Your reporting obligations do not end with your report under 61.15(e).
The next time you apply for a medical certificate, you are required to report all arrests, convictions and administrative actions. Yes, on the current Form 8500-8 (the medical certificate application) you must now report alcohol-related arrests, even if you were never convicted!
Reporting an alcohol-related event to the FAA under 61.15(e) does NOT mean you are no longer required to report the same event on your medical application. The FAA considers the report under 61.15(e) as a different requirement which is not related to the medical certification process. Failing to make either report when required will cause problems for the airman.
So What Should You Do? And What Shouldn't You Do?
Make all required reports to the FAA at the required times. Do not ignore the event or try to cover it up.

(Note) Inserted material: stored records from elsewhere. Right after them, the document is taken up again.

/-- Each output word has at most one of `A` and `B` in it (43_karatsuba.md R144). -/
theorem levelWord_range (k : Nat) :
    0 ≤ levelWord len a b c k ∧ levelWord len a b c k ≤ 2 * u + 9828 := by
  have ⟨_, _⟩ := ha.range k
  have ⟨_, _⟩ := hb.range (k - 2 * len)
  have ⟨_, _⟩ := hc.range (k - len)
  unfold levelWord
  omega

/-- The four parts of a level's output at their offsets: `A` ends where `B` begins, and the other
two lie in the middle. -/
theorem sum_shifted_eq_levelWord (k : Nat) :
    shifted 0 a k + shifted (2 * len) b k + shifted len (negatedSum a b) k + shifted len c k =
      levelWord len a b c k := by
  have hn := (wordsWithin_negatedSum ha.length hb.length).length
  have ha_len := ha.length
  have hc_len := hc.length
  have hends : shifted 0 a k + shifted (2 * len) b k =
      if k < 2 * len then elemInt a k else elemInt b (k - 2 * len) := by
    split
    · next hk => rw [shifted_of_lt hk, add_zero, shifted_of_le (Nat.zero_le k), Nat.sub_zero]
    · next hk => rw [shifted_of_ge (by omega), zero_add, shifted_of_le (by omega)]
  have hmiddle : shifted len (negatedSum a b) k + shifted len c k =
      if len ≤ k ∧ k < 3 * len then
        (9829 - (elemInt a (k - len) + elemInt b (k - len)) % 9829) % 9829 + elemInt c (k - len)
      else 0 := by
    split
    · next hk =>
      rw [shifted_of_le hk.1, shifted_of_le hk.1,
        elemInt_negatedSum (ha.length.trans hb.length.symm)]
    · next hk =>
      obtain hbefore | hafter : k < len ∨ 3 * len ≤ k := by omega
      · rw [shifted_of_lt hbefore, shifted_of_lt hbefore, add_zero]
      · rw [shifted_of_ge (by omega), shifted_of_ge (by omega), add_zero]
  rw [levelWord, add_assoc, hends, hmiddle]

variable (hfits : 3 * u + 9828 < 2147483648)
include hfits

/-- The four accumulations of the recombination are exact (43_karatsuba.md R142). -/
theorem elemInt_recombine_eq_sum_shifted (k : Nat) :
    elemInt (recombine len a b c) k =
      shifted 0 a k + shifted (2 * len) b k + shifted len (negatedSum a b) k +
        shifted len c k := by
  have ⟨_, _⟩ := ha.range 0
  have hzero := wordsWithin_seqZero (4 * len)
  have hn := wordsWithin_negatedSum ha.length hb.length
  have hlow := wordsWithin_seqAcc (off := 0) hzero ha (by omega) (by omega)
  have hhigh := wordsWithin_seqAcc (off := 2 * len) hlow hb (by omega) (by omega)
  have hneg := wordsWithin_seqAcc (off := len) hhigh hn (by omega) (by omega)
  rw [recombine_eq, elemInt_seqAcc hneg hc (by omega) (by omega),
    elemInt_seqAcc hhigh hn (by omega) (by omega), elemInt_seqAcc hlow hb (by omega) (by omega),
    elemInt_seqAcc hzero ha (by omega) (by omega), elemInt_seqZero, zero_add]

theorem elemInt_recombine (k : Nat) :
    elemInt (recombine len a b c) k = levelWord len a b c k := by
  rw [elemInt_recombine_eq_sum_shifted ha hb hc hfits, sum_shifted_eq_levelWord ha hb hc]

theorem wordsWithin_recombine : WordsWithin (4 * len) (2 * u + 9828) (recombine len a b c) where
  length := recombine_length ha.length hb.length hc.length
  range k := by
    rw [elemInt_recombine ha hb hc hfits]
    exact levelWord_range ha hb hc k

end

/-! ### The convolution as a product of power series modulo 9829 (43_karatsuba.md R141) -/

/-- The residues of a sequence modulo 9829 as the coefficients of a power series. -/
def residueSeries (p : List Word) : PowerSeries (ZMod 9829) :=
  .mk fun k => (elemInt p k : ZMod 9829)

@[simp] theorem coeff_residueSeries (p : List Word) (k : Nat) :
    PowerSeries.coeff k (residueSeries p) = (elemInt p k : ZMod 9829) :=
  PowerSeries.coeff_mk ..

@[simp] theorem coeff_X_pow_mul_residueSeries (off : Nat) (p : List Word) (k : Nat) :
    PowerSeries.coeff k (PowerSeries.X ^ off * residueSeries p) =
      (shifted off p k : ZMod 9829) := by
  rw [PowerSeries.coeff_X_pow_mul', coeff_residueSeries, shifted]
  split <;> simp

Some airmen try to conceal their alcohol-related issues. This is a bad idea! When you sign your medical application, you authorize the FAA to access all information in the National Driver Register (NDR) which will reveal all arrests and convictions related to alcohol. It doesn't matter whether your criminal record has been expunged by your state court, the NDR will still reveal your arrest.
Failing to report alcohol-related arrests, convictions and administrative actions on your medical application just makes things worse. Then, instead of just having an alcohol-related event to worry about, you have also falsified an application for a certificate, which is itself grounds for revocation of all your certificates. A bad situation has just gotten much worse!
You Do the Right Thing…What Happens?
When the FAA becomes aware of an alcohol-related event, they will open a case file and pull your driver history from the NDR to verify their information. For a first alcohol-related event, assuming everything matches and you reported the event within 60 calendar days, the case will likely be closed without any administrative action by the FAA.
At the time of your next medical, you report the alcohol-related event on the application. Your AME may require the court documents and ask questions about the event. If you have had previous alcohol-related events, if you refused to submit to a breathalyzer or blood test, or if your blood alcohol level was .15 or higher, your AME will defer your medical certification to the FAA for further consideration. The FAA will likely require you to submit to a substance abuse evaluation by a certified counselor.
Your current medical is still valid during the FAA review, which can take several months. However, if your medical expires during that time, you are no longer legal to fly. So if you have an alcohol-related event, it is a good idea to start the medical certification process early.
As you might expect, subsequent alcohol-related events are scrutinized much more closely by the FAA. Two or more MVAs within 3 years, is a violation of FAR 61.15(d) and the FAA may deny, suspend or revoke any certificate, rating or authorization. Medical certification after multiple alcohol-related events is possible, but it is not easy.
Remember, your reporting requirements to the FAA are different than your criminal defense. Be sure to seek counsel who is familiar with FAA reporting procedures and will be able to effectively defend you against the FAA.